Roosevelt was a figure from a different age that has no parallel today. He was bellicose, but he was also progressive--Wall Street was glad to be rid of his presidency. He favored women's suffrage, but mocked pacifists in terms that equated them with women. But he was certainly an expansively brilliant man. He knew about birds and poetry, and befriended and rescued the career of Edward Arlington Robinson, whose lines Morris uses as his epigraphs for each chapter.

With the excitement of the 1912 race and the South America trip, some of the rest seems dull, but Morris in there, swinging. There are two chapters concerning libel trials, with Roosevelt a plaintiff in one and a defendant in the other. It was also surprising to learn that Roosevelt's financial situation was not taken for granted--he needed to work, and did so as a writer, publishing several books (shortly after his death his complete works would equal 24 volumes) and magazine and newspaper articles.

Morris, who worked more than 30 years on this project, oozes knowledge of the man through every sentence. I liked this passage about his Oyster Bay home, Sagamore Hill: "Never elegant--it was too darkly paneled, too cluttered, with horns protruding from the walls and flattened animals snarling underfoot--it had gone through its comfortable and luxurious phases and begun to be shabby. Between faded oriental rugs, the hall floorboards were parted from the pounding of hobnail boots. Foundation cracks ran around the hall mantel. Years of creosote deposits had darkened the cannonballs that lay like testicles at the base of two penile, brass-sleeved shell cartridges serving as andirons in the hearth."

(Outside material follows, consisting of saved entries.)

-- ==== Sys2Proof/Laws/Operations.lean ====
section
/-! SUPPORT. What the shared operations over faults, frame starts, groups and memory leave of every field of State, and what they do. -/

namespace Sys2Proof.Machine

section bumpFldFields
variable (s : State) (a l w : Nat)

@[simp] theorem State.bumpFld_shadow : (s.bumpFld a l w).shadow = s.shadow := rfl
@[simp] theorem State.bumpFld_latches : (s.bumpFld a l w).latches = s.latches := rfl
@[simp] theorem State.bumpFld_time : (s.bumpFld a l w).time = s.time := rfl
@[simp] theorem State.bumpFld_due : (s.bumpFld a l w).due = s.due := rfl
@[simp] theorem State.bumpFld_scheduled : (s.bumpFld a l w).scheduled = s.scheduled := rfl
@[simp] theorem State.bumpFld_kiosk : (s.bumpFld a l w).kiosk = s.kiosk := rfl
@[simp] theorem State.bumpFld_gth : (s.bumpFld a l w).gth = s.gth := rfl
@[simp] theorem State.bumpFld_qpb : (s.bumpFld a l w).qpb = s.qpb := rfl
@[simp] theorem State.bumpFld_held : (s.bumpFld a l w).held = s.held := rfl
@[simp] theorem State.bumpFld_reports : (s.bumpFld a l w).reports = s.reports := rfl
@[simp] theorem State.bumpFld_records : (s.bumpFld a l w).records = s.records := rfl
@[simp] theorem State.bumpFld_lost : (s.bumpFld a l w).lost = s.lost := rfl
@[simp] theorem State.bumpFld_irq : (s.bumpFld a l w).irq = s.irq := rfl
@[simp] theorem State.bumpFld_stopped : (s.bumpFld a l w).stopped = s.stopped := rfl
@[simp] theorem State.bumpFld_stalled : (s.bumpFld a l w).stalled = s.stalled := rfl
@[simp] theorem State.bumpFld_dram : (s.bumpFld a l w).dram = s.dram := rfl
@[simp] theorem State.bumpFld_trl : (s.bumpFld a l w).trl = s.trl := rfl
@[simp] theorem State.bumpFld_mem : (s.bumpFld a l w).mem = s.mem := rfl
@[simp] theorem State.bumpFld_dov : (s.bumpFld a l w).dov = s.dov := rfl
@[simp] theorem State.bumpFld_pwm : (s.bumpFld a l w).pwm = s.pwm := rfl
@[simp] theorem State.bumpFld_iceResync : (s.bumpFld a l w).iceResync = s.iceResync := rfl
@[simp] theorem State.bumpFld_elapsed : (s.bumpFld a l w).elapsed = s.elapsed := rfl
@[simp] theorem State.bumpFld_sns : (s.bumpFld a l w).sns = s.sns := rfl
@[simp] theorem State.bumpFld_pwr : (s.bumpFld a l w).pwr = s.pwr := rfl
@[simp] theorem State.bumpFld_sfe : (s.bumpFld a l w).sfe = s.sfe := rfl
@[simp] theorem State.bumpFld_streams : (s.bumpFld a l w).streams = s.streams := rfl
@[simp] theorem State.bumpFld_rawIn : (s.bumpFld a l w).rawIn = s.rawIn := rfl
@[simp] theorem State.bumpFld_spi : (s.bumpFld a l w).spi = s.spi := rfl
@[simp] theorem State.bumpFld_i2c : (s.bumpFld a l w).i2c = s.i2c := rfl
@[simp] theorem State.bumpFld_trainFrom : (s.bumpFld a l w).trainFrom = s.trainFrom := rfl
@[simp] theorem State.bumpFld_timecode : (s.bumpFld a l w).timecode = s.timecode := rfl
@[simp] theorem State.bumpFld_isoStreams : (s.bumpFld a l w).isoStreams = s.isoStreams := rfl
@[simp] theorem State.bumpFld_rcn : (s.bumpFld a l w).rcn = s.rcn := rfl
@[simp] theorem State.bumpFld_integ : (s.bumpFld a l w).integ = s.integ := rfl
@[simp] theorem State.bumpFld_stats : (s.bumpFld a l w).stats = s.stats := rfl
@[simp] theorem State.bumpFld_statFrame : (s.bumpFld a l w).statFrame = s.statFrame := rfl
@[simp] theorem State.bumpFld_ebeIn : (s.bumpFld a l w).ebeIn = s.ebeIn := rfl
@[simp] theorem State.bumpFld_orgIn : (s.bumpFld a l w).orgIn = s.orgIn := rfl
@[simp] theorem State.bumpFld_orgInB : (s.bumpFld a l w).orgInB = s.orgInB := rfl
@[simp] theorem State.bumpFld_ebe : (s.bumpFld a l w).ebe = s.ebe := rfl
@[simp] theorem State.bumpFld_ebd : (s.bumpFld a l w).ebd = s.ebd := rfl
@[simp] theorem State.bumpFld_bth : (s.bumpFld a l w).bth = s.bth := rfl
@[simp] theorem State.bumpFld_ofc : (s.bumpFld a l w).ofc = s.ofc := rfl
@[simp] theorem State.bumpFld_org : (s.bumpFld a l w).org = s.org := rfl
@[simp] theorem State.bumpFld_orgStats : (s.bumpFld a l w).orgStats = s.orgStats := rfl
@[simp] theorem State.bumpFld_orgStatCount : (s.bumpFld a l w).orgStatCount = s.orgStatCount := rfl
@[simp] theorem State.bumpFld_tables : (s.bumpFld a l w).tables = s.tables := rfl
@[simp] theorem State.bumpFld_load : (s.bumpFld a l w).load = s.load := rfl
@[simp] theorem State.bumpFld_views : (s.bumpFld a l w).views = s.views := rfl
@[simp] theorem State.bumpFld_parterre : (s.bumpFld a l w).parterre = s.parterre := rfl
@[simp] theorem State.bumpFld_newest : (s.bumpFld a l w).newest = s.newest := rfl
@[simp] theorem State.bumpFld_bufHolds : (s.bumpFld a l w).bufHolds = s.bufHolds := rfl
@[simp] theorem State.bumpFld_glass : (s.bumpFld a l w).glass = s.glass := rfl
@[simp] theorem State.bumpFld_sdi : (s.bumpFld a l w).sdi = s.sdi := rfl
@[simp] theorem State.bumpFld_blv : (s.bumpFld a l w).blv = s.blv := rfl
@[simp] theorem State.bumpFld_sun : (s.bumpFld a l w).sun = s.sun := rfl
@[simp] theorem State.bumpFld_net : (s.bumpFld a l w).net = s.net := rfl
@[simp] theorem State.bumpFld_bnd : (s.bumpFld a l w).bnd = s.bnd := rfl
@[simp] theorem State.bumpFld_arb : (s.bumpFld a l w).arb = s.arb := rfl
@[simp] theorem State.bumpFld_links : (s.bumpFld a l w).links = s.links := rfl
@[simp] theorem State.bumpFld_outbox : (s.bumpFld a l w).outbox = s.outbox := rfl
@[simp] theorem State.bumpFld_freeCount : (s.bumpFld a l w).freeCount = s.freeCount := rfl
@[simp] theorem State.bumpFld_pending : (s.bumpFld a l w).pending = s.pending := rfl

end bumpFldFields

section condOnFields
variable (s : State) (u c k : Nat)

@[simp] theorem State.condOn_regs : (s.condOn u c k).regs = s.regs := by unfold State.condOn; split <;> rfl
@[simp] theorem State.condOn_shadow : (s.condOn u c k).shadow = s.shadow := by unfold State.condOn; split <;> rfl
@[simp] theorem State.condOn_latches : (s.condOn u c k).latches = s.latches := by unfold State.condOn; split <;> rfl
@[simp] theorem State.condOn_time : (s.condOn u c k).time = s.time := by unfold State.condOn; split <;> rfl
@[simp] theorem State.condOn_due : (s.condOn u c k).due = s.due := by unfold State.condOn; split <;> rfl
@[simp] theorem State.condOn_scheduled : (s.condOn u c k).scheduled = s.scheduled := by unfold State.condOn; split <;> rfl
@[simp] theorem State.condOn_kiosk : (s.condOn u c k).kiosk = s.kiosk := by unfold State.condOn; split <;> rfl
@[simp] theorem State.condOn_gth : (s.condOn u c k).gth = s.gth := by unfold State.condOn; split <;> rfl
@[simp] theorem State.condOn_qpb : (s.condOn u c k).qpb = s.qpb := by unfold State.condOn; split <;> rfl
@[simp] theorem State.condOn_records : (s.condOn u c k).records = s.records := by unfold State.condOn; split <;> rfl
@[simp] theorem State.condOn_lost : (s.condOn u c k).lost = s.lost := by unfold State.condOn; split <;> rfl
@[simp] theorem State.condOn_irq : (s.condOn u c k).irq = s.irq := by unfold State.condOn; split <;> rfl
@[simp] theorem State.condOn_stopped : (s.condOn u c k).stopped = s.stopped := by unfold State.condOn; split <;> rfl
@[simp] theorem State.condOn_stalled : (s.condOn u c k).stalled = s.stalled := by unfold State.condOn; split <;> rfl
@[simp] theorem State.condOn_dram : (s.condOn u c k).dram = s.dram := by unfold State.condOn; split <;> rfl
@[simp] theorem State.condOn_trl : (s.condOn u c k).trl = s.trl := by unfold State.condOn; split <;> rfl
@[simp] theorem State.condOn_mem : (s.condOn u c k).mem = s.mem := by unfold State.condOn; split <;> rfl
@[simp] theorem State.condOn_dov : (s.condOn u c k).dov = s.dov := by unfold State.condOn; split <;> rfl
@[simp] theorem State.condOn_pwm : (s.condOn u c k).pwm = s.pwm := by unfold State.condOn; split <;> rfl
@[simp] theorem State.condOn_iceResync : (s.condOn u c k).iceResync = s.iceResync := by unfold State.condOn; split <;> rfl
@[simp] theorem State.condOn_elapsed : (s.condOn u c k).elapsed = s.elapsed := by unfold State.condOn; split <;> rfl
@[simp] theorem State.condOn_sns : (s.condOn u c k).sns = s.sns := by unfold State.condOn; split <;> rfl
@[simp] theorem State.condOn_pwr : (s.condOn u c k).pwr = s.pwr := by unfold State.condOn; split <;> rfl
@[simp] theorem State.condOn_sfe : (s.condOn u c k).sfe = s.sfe := by unfold State.condOn; split <;> rfl
@[simp] theorem State.condOn_streams : (s.condOn u c k).streams = s.streams := by unfold State.condOn; split <;> rfl
@[simp] theorem State.condOn_rawIn : (s.condOn u c k).rawIn = s.rawIn := by unfold State.condOn; split <;> rfl
@[simp] theorem State.condOn_spi : (s.condOn u c k).spi = s.spi := by unfold State.condOn; split <;> rfl
@[simp] theorem State.condOn_i2c : (s.condOn u c k).i2c = s.i2c := by unfold State.condOn; split <;> rfl
@[simp] theorem State.condOn_trainFrom : (s.condOn u c k).trainFrom = s.trainFrom := by unfold State.condOn; split <;> rfl
@[simp] theorem State.condOn_timecode : (s.condOn u c k).timecode = s.timecode := by unfold State.condOn; split <;> rfl
@[simp] theorem State.condOn_isoStreams : (s.condOn u c k).isoStreams = s.isoStreams := by unfold State.condOn; split <;> rfl
@[simp] theorem State.condOn_rcn : (s.condOn u c k).rcn = s.rcn := by unfold State.condOn; split <;> rfl
@[simp] theorem State.condOn_integ : (s.condOn u c k).integ = s.integ := by unfold State.condOn; split <;> rfl
@[simp] theorem State.condOn_stats : (s.condOn u c k).stats = s.stats := by unfold State.condOn; split <;> rfl
@[simp] theorem State.condOn_statFrame : (s.condOn u c k).statFrame = s.statFrame := by unfold State.condOn; split <;> rfl
@[simp] theorem State.condOn_ebeIn : (s.condOn u c k).ebeIn = s.ebeIn := by unfold State.condOn; split <;> rfl
@[simp] theorem State.condOn_orgIn : (s.condOn u c k).orgIn = s.orgIn := by unfold State.condOn; split <;> rfl
@[simp] theorem State.condOn_orgInB : (s.condOn u c k).orgInB = s.orgInB := by unfold State.condOn; split <;> rfl
@[simp] theorem State.condOn_ebe : (s.condOn u c k).ebe = s.ebe := by unfold State.condOn; split <;> rfl
@[simp] theorem State.condOn_ebd : (s.condOn u c k).ebd = s.ebd := by unfold State.condOn; split <;> rfl
@[simp] theorem State.condOn_bth : (s.condOn u c k).bth = s.bth := by unfold State.condOn; split <;> rfl
@[simp] theorem State.condOn_ofc : (s.condOn u c k).ofc = s.ofc := by unfold State.condOn; split <;> rfl
@[simp] theorem State.condOn_org : (s.condOn u c k).org = s.org := by unfold State.condOn; split <;> rfl
@[simp] theorem State.condOn_orgStats : (s.condOn u c k).orgStats = s.orgStats := by unfold State.condOn; split <;> rfl
@[simp] theorem State.condOn_orgStatCount : (s.condOn u c k).orgStatCount = s.orgStatCount := by unfold State.condOn; split <;> rfl
@[simp] theorem State.condOn_tables : (s.condOn u c k).tables = s.tables := by unfold State.condOn; split <;> rfl
@[simp] theorem State.condOn_load : (s.condOn u c k).load = s.load := by unfold State.condOn; split <;> rfl
@[simp] theorem State.condOn_views : (s.condOn u c k).views = s.views := by unfold State.condOn; split <;> rfl
@[simp] theorem State.condOn_parterre : (s.condOn u c k).parterre = s.parterre := by unfold State.condOn; split <;> rfl
@[simp] theorem State.condOn_newest : (s.condOn u c k).newest = s.newest := by unfold State.condOn; split <;> rfl
@[simp] theorem State.condOn_bufHolds : (s.condOn u c k).bufHolds = s.bufHolds := by unfold State.condOn; split <;> rfl
@[simp] theorem State.condOn_glass : (s.condOn u c k).glass = s.glass := by unfold State.condOn; split <;> rfl
@[simp] theorem State.condOn_sdi : (s.condOn u c k).sdi = s.sdi := by unfold State.condOn; split <;> rfl
@[simp] theorem State.condOn_blv : (s.condOn u c k).blv = s.blv := by unfold State.condOn; split <;> rfl
@[simp] theorem State.condOn_sun : (s.condOn u c k).sun = s.sun := by unfold State.condOn; split <;> rfl
@[simp] theorem State.condOn_net : (s.condOn u c k).net = s.net := by unfold State.condOn; split <;> rfl
@[simp] theorem State.condOn_bnd : (s.condOn u c k).bnd = s.bnd := by unfold State.condOn; split <;> rfl
@[simp] theorem State.condOn_arb : (s.condOn u c k).arb = s.arb := by unfold State.condOn; split <;> rfl
@[simp] theorem State.condOn_links : (s.condOn u c k).links = s.links := by unfold State.condOn; split <;> rfl
@[simp] theorem State.condOn_outbox : (s.condOn u c k).outbox = s.outbox := by unfold State.condOn; split <;> rfl
@[simp] theorem State.condOn_freeCount : (s.condOn u c k).freeCount = s.freeCount := by unfold State.condOn; split <;> rfl
@[simp] theorem State.condOn_pending : (s.condOn u c k).pending = s.pending := by unfold State.condOn; split <;> rfl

Morris mentions that his first volume was published in 1979, so I can only imagine how he felt as he wrote of Roosevelt's death. As 1919 began, the Colonel was primed to be the favorite for the Republican nomination in 1920; after all, he was only 60. But as a sickly young boy, told he would not live long, Roosevelt told his doctors he would live life vigorously until he was 60. It was time for the reckoning. The illnesses he had struggled through all his life, the bullet wound to the chest, the trials in South America, and Quentin's death, slowed him for good on January 6th of that year. As Morris puts it, "In a more sophisticated era of professional diagnosis, a review of his medical history would indicate that 'the cause of death was myocardial infarction, secondary to chronic atherosclerosis with possible acute coronary occlusion.'

"If so, he could be said in more ways than one to have died of a broken heart."